Spark – Create RDD
To create RDD in Apache Spark, some of the possible ways are
- Create RDD from List<T> using Spark Parallelize.
 - Create RDD from Text file
 - Create RDD from JSON file
 
In this tutorial, we will go through examples, covering each of the above mentioned processes.
Example – Create RDD from List<T>
In this example, we will take a List of strings, and then create a Spark RDD from this list.
RDDfromList.java
</>
                        Copy
                        import java.util.Arrays;
import java.util.List;
import org.apache.spark.SparkConf;
import org.apache.spark.api.java.JavaRDD;
import org.apache.spark.api.java.JavaSparkContext;
public class RDDfromList {
	public static void main(String[] args) {
		// configure spark
		SparkConf sparkConf = new SparkConf().setAppName("Spark RDD foreach Example")

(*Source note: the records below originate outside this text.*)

/-- The offset of a PPS edge from the whole second of the time base nearest to it, with PPS_DELAY taken off (R579, R581). -/
def ppsOffset (now : Nat) (delayNs : Int) : Int :=
  let e : Int := (now : Int) - delayNs * 16
  (e + secondTicks / 2) % (secondTicks : Int) - secondTicks / 2

/-- PPS becomes invalid (R580). -/
def losePps (s : State) : State :=
  if s.time.ppsValid then reselect (raise 388 { s with time.ppsValid := false, time.takeover := 0 }) else s

/-- PPS_EDGE (R579, R580, R586). -/
def execPpsEdge (rising : Bool) (s : State) : Host.Outcome State Fault Refusal :=
  let s := pushStamp ⟨32, rising, false, s.time.now⟩ s
  if !rising then .next s
  else
    let gap := s.time.ppsLast.map (fun t => s.time.now - t)
    let s := { s with time.ppsLast := some s.time.now }
    match gap with
    | none => .next s
    | some g =>
      if secondTicks - milliTicks ≤ g && g ≤ secondTicks + milliTicks then
        let s := if s.time.ppsValid then s else reselect { s with time.ppsValid := true }
        .next (measure .pps (ppsOffset s.time.now s.time.ppsDelay) s)
      else .next (losePps s)

/-- PPS_TIMEOUT (R580). -/
def execPpsTimeout (s : State) : Host.Outcome State Fault Refusal := .next { losePps s with time.ppsLast := none }

/-- The frequency that HOLDOVER and FREE_RUN follow is taken anew. -/
def refreshFreq (s : State) : State :=
  match s.time.state with
  | .freeRun | .holdover => { s with time.freqAdj := s.freeFreq }
  | _ => s

/-- FREQ becomes invalid (R580). -/
def loseFreq (s : State) : State :=
  if s.time.freqValid then refreshFreq (raise 389 { s with time.freqValid := false }) else s

/-- FREQ_INVALID (R580). -/
def execFreqInvalid (s : State) : Host.Outcome State Fault Refusal := .next (loseFreq s)

/-- FREQ_MEASUREMENT (R580): valid within 50 ppm of 10 MHz. -/
def execFreqMeasurement (hz : Nat) (s : State) : Host.Outcome State Fault Refusal :=
  let err : Int := (hz : Int) - 10000000
  if err.natAbs ≤ 500 then
    .next (refreshFreq { s with time.freqValid := true, time.freqMeasured := err * 100 * 65536 })
  else .next (loseFreq s)

/-- HOLDOVER_EXPIRE (R581). -/
def execHoldoverExpire (s : State) : Host.Outcome State Fault Refusal :=
  .next (if s.time.state = .holdover then setTimeState .freeRun (raise 387 s) else s)

/-- LEAP_EVENT (R576). -/
def execLeapEvent (s : State) : Host.Outcome State Fault Refusal :=
  .next (if s.time.leap61 then
    raise 392 { s with time.utcOffset := s.time.utcOffset + 1, time.leap61 := false }
  else if s.time.leap59 then
    raise 392 { s with time.utcOffset := s.time.utcOffset - 1, time.leap59 := false }
  else s)

/-! ## Timed outputs -/

/-- The level that an output's mode gives it outside a pulse train (Table 14-6). -/
def State.outputLevel (s : State) (o : TimedOutput) : Bool :=
  match o.mode with
  | 1 => true
  | 2 => o.level && !(o.traceableOnly && !s.traceable)
  | 3 => s.groupPending o.group && !(s.groupCfg o.group).mask
  | 4 => s.traceable
  | _ => false

/-- TIMED_OUTPUT_EDGE (R588): the next edge of a pulse train, or the level that another mode's condition now gives. With neither image copy verified,
event output 7 is a 1 Hz square wave (R609). -/
def execTimedOutputEdge (output : Nat) (s : State) : Host.Outcome State Fault Refusal :=
  let o := tgetD s.time.outputs output {}
  let level := if output = 7 && s.boot.stage = 15 then !o.level else if o.mode = 2 then !o.level && !(o.traceableOnly && !s.traceable) else s.outputLevel o
  .next (driveOutput output level s)

/-! ## PTP -/

/-- The order of the default data set comparison (IEEE 1588-2019, 9.3.4), lower first. PRESUMED, unsafe: log entry 115. -/
def announceRank (d : AnnounceData) : List Nat :=
  [d.priority1, d.clockClass, d.accuracy, d.variance, d.priority2, d.identity, d.steps, d.sender, d.senderPort]

/-- One list of numbers comes before another. -/
def listLt : List Nat → List Nat → Bool
  | a :: as, b :: bs => a < b || (a = b && listLt as bs)
  | [], _ :: _ => true
  | _, [] => false

/-- Ports that take part in the BMCA: PTP_MODE CLOCK. -/
def State.clockPorts (s : State) : List (Nat × PtpPort) := s.ptp.ports.filter (fun e => e.2.ptpMode = 1)

/-- The best qualified foreign master, with its port: one heard at least twice. -/
def State.bestForeign (s : State) : Option (Nat × AnnounceData) :=
  s.clockPorts.foldl (fun acc e =>
    match e.2.foreign with
    | some d =>
      if e.2.heard < 2 then acc
      else match acc with
        | some (_, b) => if listLt (announceRank d) (announceRank b) then some (e.1, d) else acc
        | none => some (e.1, d)
    | none => acc) none

/-- The state that the BMCA gives a port. -/
def State.bmcaState (s : State) (best : Option (Nat × AnnounceData)) (port : Nat) (p : PtpPort) : PtpPortState :=
  if p.ptpMode != 1 then .disabled
  else if s.ptp.type != 1 && s.ptp.type != 2 then .listening
  else match best with
    | some (k, b) =>
      if listLt (announceRank b) (announceRank s.ownData) then
        if k = port then .slave
        else match p.foreign with
          | some d => if p.heard ≥ 2 && d.identity = b.identity && d.steps ≤ b.steps then .passive else .master
          | none => .master
      else .master
    | none => .master

/-- The BMCA runs (R590): port states, the parent, and with them the validity of PTP (R580). -/
def bmca (s : State) : State :=
  let best := s.bestForeign
  let ports := s.ptp.ports.map (fun e => (e.1, { e.2 with state := s.bmcaState best e.1 e.2 }))
  let changed := ports.any (fun e => ((tget s.ptp.ports e.1).map PtpPort.state) != some e.2.state)
  let slave := (ports.find? (fun e => e.2.state = .slave)).map Prod.fst
  let parent := if slave.isSome then best.map Prod.snd else none
  let moved := (parent.map AnnounceData.sender) != (s.ptp.parent.map AnnounceData.sender)
  let s' := { s with ptp.ports := ports, ptp.slavePort := slave, ptp.parent := parent }
  let s' := if changed then raise 391 s' else s'
  let s' := if moved then raise 390 s' else s'
  if slave = s.ptp.slavePort then s'
  else reselect { s' with time.ptpValid := slave.isSome, time.takeover := 0 }

/-- domainNumber of a message. -/
def msgDomain : PtpMsg → Nat
  | .announce d _ _ _ _ _ => d
  | .sync d _ _ => d
  | .delayResp d _ => d
  | .delayReq d _ _ _ => d
  | .pdelayReq d _ _ _ => d
  | .pdelayResp d _ _ => d

/-- An event message (R590 bounds their rate). -/
def isEventMsg : PtpMsg → Bool
  | .sync _ _ _ | .delayReq _ _ _ _ | .pdelayReq _ _ _ _ | .pdelayResp _ _ _ => true
  | _ => false

/-- A peer-delay message. -/
def isPeerMsg : PtpMsg → Bool
  | .pdelayReq _ _ _ _ | .pdelayResp _ _ _ => true
  | _ => false

/-- The rate of R590: 64,000 event messages a second. -/
def takeRate (s : State) : Bool × State :=
  let s := if s.time.localNs - s.ptp.rateStart ≥ 1000000000 then { s with ptp.rateStart := s.time.localNs, ptp.rate := 0 } else s
  if s.ptp.rate ≥ 64000 then (false, { s with ptp.overload := inc64 s.ptp.overload })
  else (true, { s with ptp.rate := s.ptp.rate + 1 })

				.setMaster("local[2]").set("spark.executor.memory","2g");
		// start a spark context
		JavaSparkContext sc = new JavaSparkContext(sparkConf);
		// read list to RDD
		List<String> data = Arrays.asList("Learn","Apache","Spark","with","Tutorial Kart"); 
		JavaRDD<String> items = sc.parallelize(data,1);
		// apply a function for each element of RDD
		items.foreach(item -> {
			System.out.println("* "+item); 
		});
	}
}
Example – Create RDD from Text file
In this example, we have the data in text file and will create an RDD from this text file.
ReadTextToRDD.java
</>
                        Copy
                        import org.apache.spark.SparkConf;
import org.apache.spark.api.java.JavaRDD;
import org.apache.spark.api.java.JavaSparkContext;
public class ReadTextToRDD {
	public static void main(String[] args) {
		// configure spark
		SparkConf sparkConf = new SparkConf().setAppName("Read Text to RDD")
										.setMaster("local[2]").set("spark.executor.memory","2g");
		// start a spark context
		JavaSparkContext sc = new JavaSparkContext(sparkConf);
		
		// provide path to input text file
		String path = "data/rdd/input/sample.txt";
		
		// read text file to RDD
		JavaRDD<String> lines = sc.textFile(path);
		
		// collect RDD for printing
		for(String line:lines.collect()){
			System.out.println(line);
		}
	}
}
Example – Create RDD from JSON file
In this example, we will create an RDD from JSON file.
JSONtoRDD.java
</>
                        Copy
                        import org.apache.spark.api.java.JavaRDD;
import org.apache.spark.sql.Row;
import org.apache.spark.sql.SparkSession;
public class JSONtoRDD {
	public static void main(String[] args) {
		// configure spark
		SparkSession spark = SparkSession
				.builder()
				.appName("Spark Example - Read JSON to RDD")
				.master("local[2]")
				.getOrCreate();
		// read list to RDD
		String jsonPath = "data/employees.json";
		JavaRDD<Row> items = spark.read().json(jsonPath).toJavaRDD();
		items.foreach(item -> {
			System.out.println(item); 
		});
	}
}
Conclusion
In this Spark Tutorial, we have learnt to create Spark RDD from a List, reading a text or JSON file from file-system etc., with the help of example programs.